Он всматривался в тех, с кем его свела судьба, — в эстонцев, латышей, украинцев, экзотических шведов, офицеров вермахта. Однажды увидел, как литовцы-католики мастерят тюремные чётки из размоченного и промешанного хлеба: окрашивали его жжёной резиной (для чёрного цвета), зубным порошком (для белого), красным стрептоцидом (для красного), влажные шарики нанизывали на промыленные нитки и сушили на окне. Ему помогли составить такие же, только из ста бусин (литовцы поразились религиозной ревности русского), и сделали сотое зерно в виде тёмно-красного сердечка, а каждое десятое в виде кубика. «С этим их чудесным подарком я не расставался потом никогда, я отмеривал и перещупывал его в широкой зимней рукавице — на разводе, на перегоне, во всех ожиданиях»[43]. Ожерелье находили надзиратели, но, полагая, что оно для молитвы, отдавали. А оно помогало сочинять, заучивать и запоминать строки.

Куйбышевский «дом отдыха», где формировали этапы и где Солженицын узнал, что их везут в Казахстан, в неведомый Экибастуз (этапники заклинали судьбу, чтобы не в Джезказган, не на медные рудники), закончился 29 июля — арестантские вагоны без спешки двинулись на восток. «Я проехал благородно-красивый Южный Урал (вот уж не думал, что он так несказанно хорош! сколько у нас в России прелестных мест), проехал мимо обелиска “Европа-Азия”», — писал он жене из Челябинска в начале августа. Он уже знал, что будет иметь право только на два письма в год, и просил жену писать ему хоть бы раз в месяц, невзирая на его вынужденное молчание. «Для писем от тебя ко мне никаких ограничений там не будет». Своё настроение Саня называл сереньким, вариант окончания срока — самым нежелательным. «Ну, что ж поделаешь. В меру сладкого, в меру горького». И — скорее для успокоения жены, чем для дела — обещал ей, что в случае чего попробует проситься туда, где работал в 1946 – 1947 годах, то есть в Рыбинск, где им дорожили как математиком и не хотели отпускать.

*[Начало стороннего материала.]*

-- ==== Sys2Proof/Machine/Step.lean ====
section
/-! DEFINITION. One step of the machine, and a command word placed where the step takes its next one. -/

namespace Sys2Proof.Machine

/-- A host's request waits while the host is held (R90); a test bench's is served at once (R41). -/
def Request.waits (r : Request) (s : State) : Bool := r.requester == .host && s.busy

/-- Serve one access (R40, R141, R180). -/
def serve (a : Access) (s : State) : Result :=
  match a with
  | .write off v => serveWrite off v s
  | .read off => serveRead off s
  | .reset => .next (restart s)
  | .idle => advance s

/-- One step: the next access that need not wait is served, else the machine advances (R15). A command
word written to CMD runs here from its issue to its response, or until it is held (R56, R91; log 3). -/
def step (s : State) : Host.Outcome State Fault Refusal :=
  match s.requests with
  | [] => advance s
  | r :: rest => if r.waits s then advance s else serve r.access { s with requests := rest }

/-- `s` with a command word as the host's next write to CMD (log 25). -/
def State.withFetchWord (s : State) (nbits w : Nat) : State :=
  { s with requests := ⟨.host, .write 0 (tableWord nbits w)⟩ :: s.requests }

end Sys2Proof.Machine
end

А дальше ещё были Омск и Павлодар. «Омский острог, знавший Достоевского, — не какая-нибудь сколоченная из тёса наспех ГУЛАГовская пересылка. Это — екатерининская грозная тюрьма, особенно её подвалы. Не придумаешь лучших декораций для фильма, чем камера здешнего подвала». Этот острог, казалось, имел все шансы подавить мятежное настроение, которое крепло на Куйбышевской пересылке. Но и здесь при тусклой лампочке, в сырости, они громко пели старые революционные песни, которые для нового арестантского поколения обретали живой смысл.

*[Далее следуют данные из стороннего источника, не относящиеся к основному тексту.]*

/-- Settles O46: a primitive uses one answer, a framer one for each row it runs, STOP and STATUS none. -/
theorem commandsRespondOnABusThatCompletes : Obligations.CommandsRespondOnABusThatCompletes := by
  intro s i hb hv hr h
  cases i with
  | start => exact exec_primitive_respondsWithin (op := .start) hb hr h
  | write v => exact exec_primitive_respondsWithin (op := .write v) hb hr h
  | readAck => exact exec_primitive_respondsWithin (op := .read true) hb hr h
  | readNack => exact exec_primitive_respondsWithin (op := .read false) hb hr h
  | stop => exact exec_stop_of_not_busy hb ▸ RespondsWithin.of_env_eq hb rfl
  | status =>
    exact exec_status_of_not_busy hb ▸ RespondsWithin.of_env_eq ((respondStatus_busy _ s).trans hb)
      (respondStatus_env _ s)
  | wakeup => exact exec_wakeup_of_not_busy hb ▸ runFramer_respondsWithin hb hv h .wakeup
  | readreg r =>
    exact exec_readreg_of_not_busy hb r ▸ runFramer_respondsWithin (s := { s with freg := r }) hb hv h .readreg

end Sys2Proof.Machine
end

Омский острог, а потом и павлодарская двухэтажная тюрьма, с которой начинался город, принимали каторжный этап потому, что в этих местах не было специализированных пересылок. «В Павлодаре даже — о, позор! — не оказалось и воронка, и нас от вокзала до тюрьмы, много кварталов, гнали колонной, не стесняясь населения, — как это было до революции и в первое десятилетие после неё». Но тюрьма эта внушала не ужас, а чувство покоя и уюта: просторный мирный двор с чахлой травкой и заборчиком-выгородкой для прогулок, камеры с редкой решёткой, за оградой видны улица и пивной ларёк, а ещё дальше кварталы одноэтажных домиков, утопающих в сером песке. Но когда этап повезли в пустыню, сонный Павлодар вспоминался как сверкающая столица.

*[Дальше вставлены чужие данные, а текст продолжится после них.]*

-- ==== Sys2Proof/Machine/Codes.lean ====
section
/-! DEFINITION. The code values used on either link (R179). -/

namespace Sys2Proof.Machine

/-- The tier states (R35). The state of a tier is derived, never stored. -/
inductive TierState where
  | disabled
  | unplaced
  | idle
  | moving
  | stopping
  | faulted
  deriving DecidableEq, Repr

/-- Mode codes (R179). -/
def Mode.code : Mode → Nat
  | .config => 0
  | .run => 1
  | .halt => 2

/-- Claim state codes (R179). -/
def ClaimState.code : ClaimState → Nat
  | .free => 0
  | .waiting => 1
  | .granted => 2
  | .stopping => 3
  | .frozen => 4

/-- Result codes (R179). -/
def Result.code : Result → Nat
  | .none => 0
  | .queued => 1
  | .granted => 2
  | .arrived => 3
  | .short => 4
  | .stopped => 5
  | .cancelled => 6
  | .revoked => 7
  | .refusedMode => 8
  | .refusedRange => 9
  | .refusedCeiling => 10
  | .refusedTier => 11
  | .refusedFull => 12
  | .origin => 13
  | .ceiling => 14
  | .tierFault => 15
  | .faulted => 16
  | .mode => 17
  | .reset => 18

/-- Status codes (R179). -/
def Status.code : Status → Nat
  | .ok => 0
  | .clamped => 1
  | .mode => 2
  | .busy => 3
  | .range => 4
  | .full => 5
  | .unplaced => 6
  | .overlap => 7
  | .ceiling => 8
  | .noPose => 9
  | .stopline => 10
  | .notActive => 11
  | .notFaulted => 12
  | .ended => 13
  | .unknown => 14

/-- Codes of the per-tier hard fault kinds (R179). -/
def HardKind.code : HardKind → Nat
  | .lease => 1
  | .contain => 2
  | .envelope => 3
  | .creep => 4
  | .drive => 5

/-- A tier's fault kind as a code; none is 0 (R179). -/
def faultKindCode : Option HardKind → Nat
  | none => 0
  | some k => k.code

/-- Fault kind codes (R179). -/
def FaultKind.code : FaultKind → Nat
  | .tier k => k.code
  | .hallStop => 6
  | .seqGap => 7
  | .rakeClamp => 8
  | .shortArrival => 9
  | .protocol => 10
  | .rxLost => 11

/-- Tier state codes (R179). -/
def TierState.code : TierState → Nat
  | .disabled => 0
  | .unplaced => 1
  | .idle => 2
  | .moving => 3
  | .stopping => 4
  | .faulted => 5

/-- Link state codes (R179). -/
def LinkState.code : LinkState → Nat
  | .onLine => 0
  | .passive => 1
  | .busOff => 2

/-- Table codes (R179). -/
def TableId.code : TableId → Nat
  | .tiers => 0
  | .claims => 1
  | .waitList => 2
  | .holds => 3
  | .ceiling => 4
  | .mailboxes => 5

/-- The table a code names, if any (R171, R179). -/
def tableOfCode : Nat → Option TableId
  | 0 => some .tiers
  | 1 => some .claims
  | 2 => some .waitList
  | 3 => some .holds
  | 4 => some .ceiling
  | 5 => some .mailboxes
  | _ => none

/-- Kind codes (R179). -/
def Motion.kindCode : Motion → Nat
  | .slew _ _ => 1
  | .rake _ => 2
  | .both _ _ _ => 3

/-- Direction codes (R179). -/
def Dir.code : Dir → Nat
  | .cw => 0
  | .ccw => 1

/-- The direction a code names, if any (R179). -/
def dirOfCode : Nat → Option Dir
  | 0 => some .cw
  | 1 => some .ccw
  | _ => none

/-- The power pools (R92). -/
inductive PoolId where
  | hyd
  | slew
  deriving DecidableEq, Repr

/-- The pool a code names, if any (R95, R179). -/
def poolOfCode : Nat → Option PoolId
  | 0 => some .hyd
  | 1 => some .slew
  | _ => none

/-- The ten configuration fields, as WRITE_TIER and READ_TIER name them (R20, R21). -/
inductive CfgField where
  | enabled
  | halfWidth
  | wing
  | fold
  | slewDemand
  | rakeDemand
  | bestPriority
  | origin
  | mult
  | reverse
  deriving DecidableEq, Repr

/-- The configuration field a code names, if any (R179). -/
def cfgFieldOfCode : Nat → Option CfgField
  | 0x00 => some .enabled
  | 0x01 => some .halfWidth
  | 0x02 => some .wing
  | 0x03 => some .fold
  | 0x04 => some .slewDemand
  | 0x05 => some .rakeDemand
  | 0x06 => some .bestPriority
  | 0x07 => some .origin
  | 0x08 => some .mult
  | 0x09 => some .reverse
  | _ => none

/-- The runtime items READ_TIER accepts (R25). -/
inductive RuntimeItem where
  | restPose
  | standingArc
  | trackedPose
  | sequence
  | lease
  | faultKind
  | legQueue
  | tierState
  deriving DecidableEq, Repr

/-- The runtime item a code names, if any (R179). -/
def runtimeItemOfCode : Nat → Option RuntimeItem
  | 0x10 => some .restPose
  | 0x11 => some .standingArc
  | 0x12 => some .trackedPose
  | 0x13 => some .sequence
  | 0x14 => some .lease
  | 0x15 => some .faultKind
  | 0x16 => some .legQueue
  | 0x17 => some .tierState
  | _ => none

/-- The seven global motion parameters, as the commands name them (R23). -/
inductive GlobalParam where
  | margin
  | backoff
  | arrivalTol
  | rakeTol
  | creepLimit
  | stopMargin
  | leasePeriod
  deriving DecidableEq, Repr

/-- The global parameter a code names, if any (R179). -/
def globalParamOfCode : Nat → Option GlobalParam
  | 0 => some .margin
  | 1 => some .backoff
  | 2 => some .arrivalTol
  | 3 => some .rakeTol
  | 4 => some .creepLimit
  | 5 => some .stopMargin
  | 6 => some .leasePeriod
  | _ => none

/-- The codes of the 22 console commands (11.3.1). -/
def commandCodes : List Nat :=
  [0x01, 0x02, 0x03, 0x04, 0x05, 0x06, 0x07, 0x08, 0x10, 0x11, 0x12, 0x13, 0x14, 0x15, 0x16, 0x20, 0x21, 0x22,
    0x23, 0x24, 0x30, 0x31]

end Sys2Proof.Machine
end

20 августа в тюрьму прибыл конвой Степлага. «За нами пригнали грузовики с надстроенными бортами и с решётками в передней части кузова, которыми автоматчики защищены от нас, как от зверей. Нас тесно усадили на пол кузова со скрюченными ногами, лицами назад по ходу, и в таком положении качали и ломали на ухабах восемь часов. Автоматчики сидели на крыше кабины и дула автоматов всю дорогу держали направленными нам в спины». «Много конвоиров видел я до этого, — вспоминал Панин, — но о таких бандитах приходилось только слышать».

Грузовики пересекли Иртыш, долго ехали заливными лугами, потом мчались по бездорожью степи. Когда стемнело, конвой начал палить в небо из ракетниц. Только к полуночи этап прибыл в лагерь, обнесённый высокой колючей проволокой, ярко освещённый на вахте и вокруг зоны: хотя лагерь спал, светились окна всех бараков. «Ночной свет — значит, режим тюремный. Двери бараков были заперты извне тяжёлыми висячими замками. На прямоугольных освещённых окнах чернели решётки. Вышедший помпомбыт был облеплен лоскутами номеров». Никаких мятежных листовок на столбах не висело, воздуха свободы или свежего ветерка перемен, о чем грезила пересылка, здесь, в политическом лагере, без блатных и бандитов, не было и в помине. «Из расспросов поняли, что кормёжка достаточная, доходяг нет, посылки разрешены, режим очень строгий, каторжный, гарантийная пайка — семьсот граммов хлеба, блатных почти нет, женщин, естественно, тоже, на работу по специальности с общих работ вырваться тяжело. Кроме лагерной тюрьмы, был в зоне барак с намордниками и решётками на окнах, отгороженный колючей проволокой, — БУР (барак усиленного режима). Впрочем, и в остальных бараках на окнах были решётки и на ночь двери запирались» (Панин).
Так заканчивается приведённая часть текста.